- Assignment
Within the listing below, the lines to output run from the one containing "theorem test_decode_rxByte : decode" through the one containing "section 2.9. -/"; copy them exactly and nothing else.

++++++++++++++++++++

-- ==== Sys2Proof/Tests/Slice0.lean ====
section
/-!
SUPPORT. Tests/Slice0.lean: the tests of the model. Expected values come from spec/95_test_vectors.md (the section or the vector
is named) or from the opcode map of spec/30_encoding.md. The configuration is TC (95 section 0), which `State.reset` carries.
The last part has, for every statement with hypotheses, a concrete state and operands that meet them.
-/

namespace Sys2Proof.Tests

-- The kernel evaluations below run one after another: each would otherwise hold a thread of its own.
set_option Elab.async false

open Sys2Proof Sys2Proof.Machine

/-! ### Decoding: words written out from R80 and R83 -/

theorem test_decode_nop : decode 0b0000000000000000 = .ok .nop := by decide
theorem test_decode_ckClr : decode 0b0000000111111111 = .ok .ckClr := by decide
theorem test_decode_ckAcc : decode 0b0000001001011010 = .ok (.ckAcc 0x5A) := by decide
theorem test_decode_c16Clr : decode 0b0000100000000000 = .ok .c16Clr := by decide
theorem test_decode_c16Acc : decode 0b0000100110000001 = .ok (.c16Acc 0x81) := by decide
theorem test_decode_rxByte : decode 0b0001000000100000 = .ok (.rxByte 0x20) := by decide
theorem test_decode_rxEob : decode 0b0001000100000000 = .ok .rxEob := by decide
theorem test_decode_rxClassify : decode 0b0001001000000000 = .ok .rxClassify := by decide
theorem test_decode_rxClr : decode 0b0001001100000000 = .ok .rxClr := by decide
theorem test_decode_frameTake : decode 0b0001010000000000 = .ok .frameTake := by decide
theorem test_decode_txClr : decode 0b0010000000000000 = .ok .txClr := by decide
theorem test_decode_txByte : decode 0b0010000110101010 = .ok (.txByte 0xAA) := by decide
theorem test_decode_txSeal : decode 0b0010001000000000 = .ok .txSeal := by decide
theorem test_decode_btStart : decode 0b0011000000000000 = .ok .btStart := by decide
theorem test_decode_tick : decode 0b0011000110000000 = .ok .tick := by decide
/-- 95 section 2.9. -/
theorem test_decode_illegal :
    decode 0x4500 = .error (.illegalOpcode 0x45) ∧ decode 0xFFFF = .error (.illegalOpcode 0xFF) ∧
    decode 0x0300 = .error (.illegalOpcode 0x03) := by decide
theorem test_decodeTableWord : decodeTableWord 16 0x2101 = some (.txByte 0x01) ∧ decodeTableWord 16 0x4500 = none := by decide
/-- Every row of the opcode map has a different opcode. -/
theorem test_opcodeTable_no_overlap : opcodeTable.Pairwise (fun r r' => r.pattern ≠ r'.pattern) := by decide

++++++++++++++++++++

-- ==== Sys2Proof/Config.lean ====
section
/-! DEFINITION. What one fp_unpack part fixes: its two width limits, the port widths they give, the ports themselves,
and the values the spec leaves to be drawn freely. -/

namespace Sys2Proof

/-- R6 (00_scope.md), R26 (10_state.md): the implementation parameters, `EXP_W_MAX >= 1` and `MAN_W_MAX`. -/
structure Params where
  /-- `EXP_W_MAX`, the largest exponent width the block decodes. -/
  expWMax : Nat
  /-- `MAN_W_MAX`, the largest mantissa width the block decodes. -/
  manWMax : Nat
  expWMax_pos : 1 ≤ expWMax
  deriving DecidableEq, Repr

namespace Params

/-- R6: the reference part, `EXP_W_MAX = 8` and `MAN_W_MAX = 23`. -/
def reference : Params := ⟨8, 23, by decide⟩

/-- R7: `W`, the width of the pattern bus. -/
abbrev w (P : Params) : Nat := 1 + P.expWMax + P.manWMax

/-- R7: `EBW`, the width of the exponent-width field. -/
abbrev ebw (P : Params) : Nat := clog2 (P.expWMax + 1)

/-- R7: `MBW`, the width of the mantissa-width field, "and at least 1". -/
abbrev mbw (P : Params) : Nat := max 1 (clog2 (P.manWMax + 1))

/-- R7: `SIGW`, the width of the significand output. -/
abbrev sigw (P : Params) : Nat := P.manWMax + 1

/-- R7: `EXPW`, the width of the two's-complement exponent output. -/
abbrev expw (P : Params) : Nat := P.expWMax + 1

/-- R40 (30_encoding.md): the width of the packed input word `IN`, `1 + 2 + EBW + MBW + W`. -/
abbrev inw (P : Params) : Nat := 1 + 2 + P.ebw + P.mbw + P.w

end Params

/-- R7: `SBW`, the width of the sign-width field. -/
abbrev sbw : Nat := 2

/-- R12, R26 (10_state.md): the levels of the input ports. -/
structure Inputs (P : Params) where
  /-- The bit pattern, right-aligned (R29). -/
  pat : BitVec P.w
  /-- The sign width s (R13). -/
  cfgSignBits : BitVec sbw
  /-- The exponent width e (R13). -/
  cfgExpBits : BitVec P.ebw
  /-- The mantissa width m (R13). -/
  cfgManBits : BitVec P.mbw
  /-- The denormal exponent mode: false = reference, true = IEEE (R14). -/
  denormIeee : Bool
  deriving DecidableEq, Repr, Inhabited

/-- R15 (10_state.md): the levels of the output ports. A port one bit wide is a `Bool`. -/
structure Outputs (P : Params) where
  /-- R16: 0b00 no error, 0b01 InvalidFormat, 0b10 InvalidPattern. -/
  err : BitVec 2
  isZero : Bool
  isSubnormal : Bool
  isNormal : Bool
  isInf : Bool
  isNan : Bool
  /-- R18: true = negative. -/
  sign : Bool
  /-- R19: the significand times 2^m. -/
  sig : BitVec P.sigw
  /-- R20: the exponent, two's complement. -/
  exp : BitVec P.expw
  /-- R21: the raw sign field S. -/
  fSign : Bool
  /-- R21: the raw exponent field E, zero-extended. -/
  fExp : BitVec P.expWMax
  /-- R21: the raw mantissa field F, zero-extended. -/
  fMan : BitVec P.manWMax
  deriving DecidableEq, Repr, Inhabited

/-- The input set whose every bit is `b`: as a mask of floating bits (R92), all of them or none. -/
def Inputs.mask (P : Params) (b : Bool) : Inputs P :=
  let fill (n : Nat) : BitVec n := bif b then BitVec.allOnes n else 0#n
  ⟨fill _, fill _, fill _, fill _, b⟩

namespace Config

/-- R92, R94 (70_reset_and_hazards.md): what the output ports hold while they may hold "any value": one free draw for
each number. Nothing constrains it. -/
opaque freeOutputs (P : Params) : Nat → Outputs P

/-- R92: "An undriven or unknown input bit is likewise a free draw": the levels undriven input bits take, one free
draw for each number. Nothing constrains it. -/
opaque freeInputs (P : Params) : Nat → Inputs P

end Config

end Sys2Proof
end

++++++++++++++++++++

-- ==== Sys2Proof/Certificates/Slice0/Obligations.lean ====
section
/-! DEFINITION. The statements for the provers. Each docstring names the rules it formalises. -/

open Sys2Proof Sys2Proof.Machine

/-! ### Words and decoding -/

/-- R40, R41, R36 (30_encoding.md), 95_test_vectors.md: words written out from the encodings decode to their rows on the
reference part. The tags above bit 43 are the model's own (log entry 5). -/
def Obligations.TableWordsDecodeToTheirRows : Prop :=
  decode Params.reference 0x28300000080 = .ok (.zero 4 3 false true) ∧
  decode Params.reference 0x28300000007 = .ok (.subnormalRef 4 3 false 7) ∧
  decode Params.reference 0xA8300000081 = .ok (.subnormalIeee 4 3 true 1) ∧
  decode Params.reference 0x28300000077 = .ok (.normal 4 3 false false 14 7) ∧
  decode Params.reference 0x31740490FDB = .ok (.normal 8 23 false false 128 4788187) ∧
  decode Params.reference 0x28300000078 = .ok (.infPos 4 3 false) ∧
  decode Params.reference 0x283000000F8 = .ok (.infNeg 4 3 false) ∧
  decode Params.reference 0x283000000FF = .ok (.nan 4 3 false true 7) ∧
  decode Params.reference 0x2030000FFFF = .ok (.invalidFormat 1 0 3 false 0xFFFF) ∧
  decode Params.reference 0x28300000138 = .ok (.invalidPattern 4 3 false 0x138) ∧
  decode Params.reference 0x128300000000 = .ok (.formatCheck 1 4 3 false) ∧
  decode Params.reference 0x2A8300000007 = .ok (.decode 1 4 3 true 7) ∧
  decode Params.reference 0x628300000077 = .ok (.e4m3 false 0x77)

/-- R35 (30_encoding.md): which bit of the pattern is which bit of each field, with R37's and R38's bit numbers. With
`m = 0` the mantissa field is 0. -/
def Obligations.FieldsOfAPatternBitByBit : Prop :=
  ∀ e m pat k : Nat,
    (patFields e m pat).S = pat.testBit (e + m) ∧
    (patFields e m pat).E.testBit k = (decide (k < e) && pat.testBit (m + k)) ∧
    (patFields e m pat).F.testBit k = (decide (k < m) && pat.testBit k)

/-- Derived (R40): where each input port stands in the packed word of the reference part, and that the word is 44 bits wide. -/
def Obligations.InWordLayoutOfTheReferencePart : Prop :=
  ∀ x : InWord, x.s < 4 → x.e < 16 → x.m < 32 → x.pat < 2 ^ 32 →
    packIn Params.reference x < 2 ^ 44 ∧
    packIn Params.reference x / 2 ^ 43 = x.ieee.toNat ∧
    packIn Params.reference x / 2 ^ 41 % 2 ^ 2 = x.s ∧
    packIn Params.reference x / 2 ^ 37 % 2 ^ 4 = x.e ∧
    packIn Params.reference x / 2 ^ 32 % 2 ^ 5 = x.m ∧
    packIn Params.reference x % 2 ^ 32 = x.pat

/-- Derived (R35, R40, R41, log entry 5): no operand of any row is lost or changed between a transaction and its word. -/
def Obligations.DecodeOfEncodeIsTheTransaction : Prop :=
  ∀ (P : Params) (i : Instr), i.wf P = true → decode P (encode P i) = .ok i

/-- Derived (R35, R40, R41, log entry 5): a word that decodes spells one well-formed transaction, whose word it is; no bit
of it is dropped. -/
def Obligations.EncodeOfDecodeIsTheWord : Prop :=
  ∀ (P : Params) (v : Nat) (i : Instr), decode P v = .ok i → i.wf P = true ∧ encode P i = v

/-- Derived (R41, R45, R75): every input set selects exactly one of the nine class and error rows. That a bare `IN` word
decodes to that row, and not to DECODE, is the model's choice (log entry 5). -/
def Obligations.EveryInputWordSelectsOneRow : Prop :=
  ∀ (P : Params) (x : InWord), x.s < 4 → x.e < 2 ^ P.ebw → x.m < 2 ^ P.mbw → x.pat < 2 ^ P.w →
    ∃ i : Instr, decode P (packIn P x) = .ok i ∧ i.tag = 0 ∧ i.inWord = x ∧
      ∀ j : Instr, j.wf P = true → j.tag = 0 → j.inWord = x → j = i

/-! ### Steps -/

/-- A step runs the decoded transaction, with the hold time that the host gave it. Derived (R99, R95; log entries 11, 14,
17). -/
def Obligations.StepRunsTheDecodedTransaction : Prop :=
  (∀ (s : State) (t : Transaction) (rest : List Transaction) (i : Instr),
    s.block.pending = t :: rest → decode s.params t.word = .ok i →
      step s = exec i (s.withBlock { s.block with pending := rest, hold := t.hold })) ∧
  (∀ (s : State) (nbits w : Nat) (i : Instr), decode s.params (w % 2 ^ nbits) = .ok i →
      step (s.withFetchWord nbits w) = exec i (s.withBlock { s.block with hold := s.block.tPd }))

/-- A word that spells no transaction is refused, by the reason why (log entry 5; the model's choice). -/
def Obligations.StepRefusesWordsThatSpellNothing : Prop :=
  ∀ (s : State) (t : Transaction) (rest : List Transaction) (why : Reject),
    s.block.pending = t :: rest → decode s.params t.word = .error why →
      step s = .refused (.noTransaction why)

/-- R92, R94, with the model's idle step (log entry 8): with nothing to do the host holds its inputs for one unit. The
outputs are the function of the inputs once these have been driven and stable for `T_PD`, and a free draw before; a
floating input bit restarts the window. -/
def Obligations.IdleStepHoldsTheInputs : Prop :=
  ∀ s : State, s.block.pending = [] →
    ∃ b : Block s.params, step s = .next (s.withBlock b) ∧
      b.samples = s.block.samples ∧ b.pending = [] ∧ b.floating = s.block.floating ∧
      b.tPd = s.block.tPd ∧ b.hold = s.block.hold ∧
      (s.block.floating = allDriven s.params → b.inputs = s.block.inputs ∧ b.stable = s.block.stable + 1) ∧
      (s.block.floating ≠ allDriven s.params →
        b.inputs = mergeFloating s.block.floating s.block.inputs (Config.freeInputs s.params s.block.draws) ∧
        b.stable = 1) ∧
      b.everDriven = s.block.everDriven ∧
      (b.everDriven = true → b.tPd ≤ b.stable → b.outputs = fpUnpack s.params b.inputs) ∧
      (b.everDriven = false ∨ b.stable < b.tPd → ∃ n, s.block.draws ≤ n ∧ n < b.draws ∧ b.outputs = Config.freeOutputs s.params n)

++++++++++++++++++++

- Exercise result
theorem test_decode_rxByte : decode 0b0001000000100000 = .ok (.rxByte 0x20) := by decide
theorem test_decode_rxEob : decode 0b0001000100000000 = .ok .rxEob := by decide
theorem test_decode_rxClassify : decode 0b0001001000000000 = .ok .rxClassify := by decide
theorem test_decode_rxClr : decode 0b0001001100000000 = .ok .rxClr := by decide
theorem test_decode_frameTake : decode 0b0001010000000000 = .ok .frameTake := by decide
theorem test_decode_txClr : decode 0b0010000000000000 = .ok .txClr := by decide
theorem test_decode_txByte : decode 0b0010000110101010 = .ok (.txByte 0xAA) := by decide
theorem test_decode_txSeal : decode 0b0010001000000000 = .ok .txSeal := by decide
theorem test_decode_btStart : decode 0b0011000000000000 = .ok .btStart := by decide
theorem test_decode_tick : decode 0b0011000110000000 = .ok .tick := by decide
/-- 95 section 2.9. -/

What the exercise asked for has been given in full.